It's not a new thought but it's worth saying - and repeating so we aren't taken by surprise - that while Barack Obama's election is (hopefully) going to mean major changes (like undoing the Bush Regression to the Robber Baron Era of the late 19th century) in a lot of areas, the major media doesn't have much intention of doing likewise. Glenn Greenwald pointed out this week that despite all the mea culpas over the lousy job they did covering the Bush Regime, NBC (owned by General Electric) has just replaced Tim "Government Stenographers R Us" Russert with David "Government Stenographers R Us" Gregory.

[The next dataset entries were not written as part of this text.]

/-- All-reduce, all-gather, reduce-scatter and broadcast: each reads and writes the large page, for each of the two participants; nothing
has been read. -/
theorem witness_EllipsisAndCollectives_results : ∀ type ∈ [0x30, 0x31, 0x32, 0x33], let s := together type true 0
    (s.Sole 3 (collOf type 0) ∧ s.Sole 3 (collOf type 1)) ∧
    (collKey (collOf type 0).card = collKey (collOf type 1).card ∧ Card.f (collOf type 0).card 279 272 = 2 ∧
      Card.ty (collOf type 0).card 36 32 = .int32 ∧ Card.f (collOf type 0).card 47 40 < 2 ∧ Card.f (collOf type 0).card 223 192 = 3 ∧
      s.badLines = [] ∧ s.reqs = []) ∧ s.seeing [] = s ∧ (∀ d, (s.die d).off = false) ∧ unread [] (s.collHits (collOf type 0)) ≠ [] ∧
    ∀ (w : Nat → Prop) (k e : Nat), k < 2 → e < 6 → let q := collOf type k
      (Card.type q.card = type ∧ Card.rank q.card = k ∧ Card.sp q.card 64 = 0 ∧ Card.sp q.card 128 = 0) ∧
      s.engAt q .load .int32 0 (Card.addr q.card 64 + 4 * e) 4 (0x2000 + 0x100 * k + 4 * e) w ∧
      s.engAt q .store .int32 0 (Card.addr q.card 128 + 4 * e) 4 (0x1000 + 0x100 * k + 4 * e) w := by
  have hs : ∀ type ∈ [0x30, 0x31, 0x32, 0x33], ∀ k : Fin 2, let s := together type true 0
      let q := collOf type k.val
      (s.queue q.core 3).cards = [q] ∧ q.released = false ∧ (s.core q.core).run = some q.cid ∧ (s.ctx (dieOf q.core) q.cid).st = .running ∧
        (s.cores.all fun p => p.2.th.toList.all (·.pend.isNone)) = true := by decide +kernel
  have hf : ∀ type ∈ [0x30, 0x31, 0x32, 0x33], let s := together type true 0
      collKey (collOf type 0).card = collKey (collOf type 1).card ∧ Card.f (collOf type 0).card 279 272 = 2 ∧
        Card.ty (collOf type 0).card 36 32 = .int32 ∧ Card.f (collOf type 0).card 47 40 < 2 ∧ Card.f (collOf type 0).card 223 192 = 3 ∧
        s.badLines = [] ∧ s.reqs = [] := by decide +kernel
  have hd : ∀ type ∈ [0x30, 0x31, 0x32, 0x33], let s := together type true 0
      (s.dies.all fun p => !p.2.off) = true ∧ unread [] (s.collHits (collOf type 0)) ≠ [] := by decide +kernel
  have hc : ∀ type ∈ [0x30, 0x31, 0x32, 0x33], ∀ k : Fin 2, let q := collOf type k.val
      Card.type q.card = type ∧ Card.rank q.card = k ∧ Card.sp q.card 64 = 0 ∧ Card.sp q.card 128 = 0 := by decide +kernel
  have ha : ∀ type ∈ [0x30, 0x31, 0x32, 0x33], ∀ k : Fin 2, let q := collOf type k.val
      Card.addr q.card 64 = 0x10002000 + 0x100 * k ∧ Card.addr q.card 128 = 0x10001000 + 0x100 * k := by decide +kernel
  have ht : ∀ type ∈ [0x30, 0x31, 0x32, 0x33], ∀ k : Fin 2, let s := together type true 0
      let q := collOf type k.val
      (s.core q.core).tlb = [⟨q.cid, 0x1000, bigLeaf⟩] ∧ ∀ acc ∈ [AccK.load, .store],
        (permitted (s.partOf (dieOf q.core) q.cid).keys acc true bigLeaf && pageMeets bigLeaf .int32 (acc = .store) == .raw) = true := by
    decide +kernel
  intro type h
  have sole (k : Fin 2) := let f := hs type h k; sole_of f.1 f.2.1 f.2.2.1 f.2.2.2.1 f.2.2.2.2
  refine ⟨⟨sole 0, sole 1⟩, hf type h, seeing_nil (hf type h).2.2.2.2.2.1, on_of (hd type h).1, (hd type h).2, fun w k e hk he => ⟨hc type h ⟨k, hk⟩, ?_, ?_⟩⟩
  · rw [(ha type h ⟨k, hk⟩).1]
    have := engAt_big (off := 0x2000 + 0x100 * k + 4 * e) (n := 4) w (ht type h ⟨k, hk⟩).1
      ((ht type h ⟨k, hk⟩).2 .load (by decide)) (by omega) (by decide)
    rwa [show 0x10000000 + (0x2000 + 0x100 * k + 4 * e) = 0x10002000 + 0x100 * k + 4 * e by omega] at this
  · rw [(ha type h ⟨k, hk⟩).2]
    have := engAt_big (off := 0x1000 + 0x100 * k + 4 * e) (n := 4) w (ht type h ⟨k, hk⟩).1
      ((ht type h ⟨k, hk⟩).2 .store (by decide)) (by omega) (by decide)
    rwa [show 0x10000000 + (0x1000 + 0x100 * k + 4 * e) = 0x10001000 + 0x100 * k + 4 * e by omega] at this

Several months before he was named as moderator of Meet the Press, David Gregory went on MSNBC to categorically reject Scott McClellan's accusations that the American media failed to scrutinize the Bush administration's pre-war claims. Gregory vigorously praised the job which he and his "journalistic" colleagues did in the run-up to the Iraq War -- the period which Salon's Gary Kamiya called "one of the greatest collapses in the history of the American media." Proclaimed Gregory, with a straight face: "Questions were asked. I think we pushed. I think we prodded. I think we challenged the President. Not only those of us in the White House Press Corps did that, but others in the media landscape did that." Most revealingly of all, Gregory said:
I think there are a lot of critics who think that . . . . if we did not stand up and say this is bogus, and you're a liar, and why are you doing this, that we didn't do our job. I respectfully disagree. It's not our role.
Indeed. Perish the thought that a reporter should point out when government officials are making "bogus" claims and are lying a country into a war.
(emphasis in the original)
The pendulum is swinging (has swung) back and investigative journalism is, sort of, in fashion once again but the Beltway pundits have signaled very clearly that the press had better not go too far with it because they, the self-appointed arbiters of what America thinks despite the glaringly obvious fact that they never listen to Anericans who don't live in Georgetown, have decreed that we're "tired of scandals" and don't want to know about any more of them. Unless, of course, they're Democratic scandals, in which case they deserve round-the-clock coverage and acres of speculation and innuendo based on ultraconservative wishful thinking and paranoia.
Continue reading "The Right-Wing Media Conspiracy Continues" »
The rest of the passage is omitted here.